/-- The `n`th message that a string of a core, a launch unit (see `Miss`), or with 4,097 the host-link unit, has sent and that has not been
acknowledged. -/
def State.sentBy (s : State) (c k n : Nat) : Option (Nat × Flight) :=
  let u := if c = 4097 then hostUnit else coreUnit c
  (((upTo s.net.length).filterMap (fun i => (s.net[i]?).map (fun f => (i, f)))).filter (fun x =>
    x.2.sender == u && x.2.unit != u && (decide (4097 ≤ c) || x.2.fromStr == k)))[n]?

/-- The acknowledgement or the NACK of a message fails its tag check at its sender, which counts it in TAGFAIL and treats the message as one that
an error response ends. Whether it was the
acknowledgement, so that the message has been taken, is a free value (R77; log 61). -/
def State.messageTimeout (s : State) (c k n : Nat) : State :=
  match s.sentBy c k n with
  | none => s
  | some (i, f) =>
    let u := if !f.nacked && s.arrives f && Config.performed s.tick && (s.arrive i f).net[i]? != some f then (s.arrive i f).reportLost f
      else s.giveUp i f
    match (s.vf f.vf).part with
    | some p => u.modPart p (fun q => q.meter 13 1)
    | none => u

/-- A translation that a requester, or one of an engine's commands, has asked the host for. -/
def Miss.xlates (k : Nat) : Miss → Bool
  | .host j _ _ _ st => j % 1024 == k && st != 1
  | _ => false

/-- RESPONSE_TIMEOUT: the requester has waited 2^20 cycles and treats its packet as one that an error response ends (R77, R414). Past the
stores and the pushes of a string, the number is that of one of its messages, whose acknowledgement or NACK is lost. Whether the
lost answer had been sent, so that a write or an atomic has performed at its home, is a free value (log 61). Past the loads of a string whose
access waits for a translation by the host, it is that request which reaches its completion timeout (R396; log 67). -/
def execResponseTimeout (core str ix : Nat) (isLoad : Bool) (s : State) : Out1 :=
  let t := s.str core str
  let n := (t.sb.map (fun x => x.evs.length)).sum + t.pushList.length
  if !isLoad && decide (str < 4) && decide (n ≤ ix) then .next (s.messageTimeout core str (ix - n))
  else if isLoad && decide ((t.lds.map (fun l => l.evs.length)).sum ≤ ix) then
    match (s.core core).misses.find? (Miss.xlates str) with
    | some (.host k f page wr st) => .next (s.serve core k (.host k f page wr st) (.hostAbort f page))
    | _ => .next (errorEnds core str ix isLoad false (Config.performed s.tick) s)
  else .next (errorEnds core str ix isLoad false (Config.performed s.tick) s)

/-! ## Selection (R163, R165, R168, R185) -/

/-- Priority levels gained by a record that became runnable at `since` (R165). -/
def aged (r : Rec) (cycle : Word) : Nat := (cycle - r.since).toNat / 2 ^ 16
______
**YOUR OBJECTIVE**. Look through the entries above and report each line where the string "free" occurs.

**OUTPUT OF THE EXERCISE**.
acknowledgement, so that the message has been taken, is a free value (R77; log 61). -/
lost answer had been sent, so that a write or an atomic has performed at its home, is a free value (log 61). Past the loads of a string whose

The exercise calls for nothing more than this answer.